Presenter notes a shift to continuous monitoring to ensure effective cleaning procedures.

LIVE FROM Pharma EXPO: New cleaning validation strategy
LIVE FROM Pharma EXPO: New cleaning validation strategy

Editor's Note: This article was written live from Pharma EXPO.

Traditionally, cleaning validation has been viewed with a one-and-done mentality: once a cleaning procedure is validated, the documentation is signed off and stored without being revisited. At times, the thought of revalidating is enough to dissuade people from making changes to their cleaning processes.
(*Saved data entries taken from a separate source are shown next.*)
/-- R556: an instruction that drives the boundary is taken only while PORST_N is asserted and every rail is in range; else it acts as
BYPASS (PRESUMED, log 57). -/
def State.tapDrive (s : State) (rails : Bool) (code : Nat) (d : Drive) : State :=
  s.setPins (fun p => if p.porst && rails then { p with ir := code, drive := d } else { p with ir := 0xFF, drive := .functional })

/-- EXTEST (PRESUMED, log 57). -/
def execExtest (rails : Bool) (s : State) : Host.Outcome State Fault Refusal := .next (s.tapDrive rails 0x00 .extest)
/-- HIGHZ (PRESUMED, log 57). -/
def execHighz (rails : Bool) (s : State) : Host.Outcome State Fault Refusal := .next (s.tapDrive rails 0x03 .highz)
/-- CLAMP. -/
def execClamp (rails : Bool) (s : State) : Host.Outcome State Fault Refusal := .next (s.tapDrive rails 0x04 .clamp)
/-- EXTEST_PULSE. -/
def execExtestPulse (rails : Bool) (s : State) : Host.Outcome State Fault Refusal := .next (s.tapDrive rails 0x05 .pulse)
/-- EXTEST_TRAIN. -/
def execExtestTrain (rails : Bool) (s : State) : Host.Outcome State Fault Refusal := .next (s.tapDrive rails 0x06 .train)
/-- IDCODE: version 1, part 0x0102. -/
def execIdcode (s : State) : Host.Outcome State Fault Refusal :=
  .next ((s.setPins (fun p => { p with ir := 0x01, drive := .functional })).answer .ok [0x10102A6B])
/-- SAMPLE_PRELOAD: the boundary register samples the pins, a free value, and takes the bits shifted in (DESIGN CHOICE, log 7) (PRESUMED, log 57). -/
def execSamplePreload (bits : Nat) (s : State) : Host.Outcome State Fault Refusal :=
  let (v, s) := s.fresh
  .next ((s.setPins (fun p => { p with ir := 0x02, boundary := bits, drive := .functional })).answer .ok [v])
/-- BYPASS. -/
def execBypass (s : State) : Host.Outcome State Fault Refusal := .next (s.setPins (fun p => { p with ir := 0xFF, drive := .functional }))
/-- TAP_RESET: Test-Logic-Reset, whose instruction is IDCODE. -/
def execTapReset (s : State) : Host.Outcome State Fault Refusal := .next (s.setPins (fun p => { p with ir := 0x01, drive := .functional }))

end Sys2Proof.Machine
end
But as Elizabeth Rivera, Technical Services Manager at Steris revealed in her presentation, “The Process Lifecycle Model: A New Approach to Cleaning Validation,” the mindset in pharmaceutical manufacturing is shifting toward an approach in which continuous monitoring plays an important role, due in part to FDA Guidance for Process Validation General Principles and Practices (2011).

The lifecycle approach consists of three stages:

1. Cleaning process design

2. Performance qualification

3. Continued cleaning process verification

Continued verification ensures that critical parameters are being met and that the cleaning process remains in a state of control.

Rivera’s presentation highlighted the differences between the old and new approach, including the addition of:

• A validation master plan

• Supplier approval

• Utility system readiness steps for nitrogen, air, water, etc.

She has seen companies that have not qualified utility systems like nitrogen, adding, “If it’s important for you to utilize those, then they should be qualified.”

Rivera understands that the shift comes with challenges. “Implementing a process lifecycle approach to cleaning validation may be a little bit difficult for legacy products,” she said, as it may be hard to devote time and resources if you’ve been manufacturing the same product for 20 years. But the effort is ultimately worth it.

“Consistency is not something you demonstrate with one, two, or three lots. It’s everything you do throughout the life of that product,” she concluded.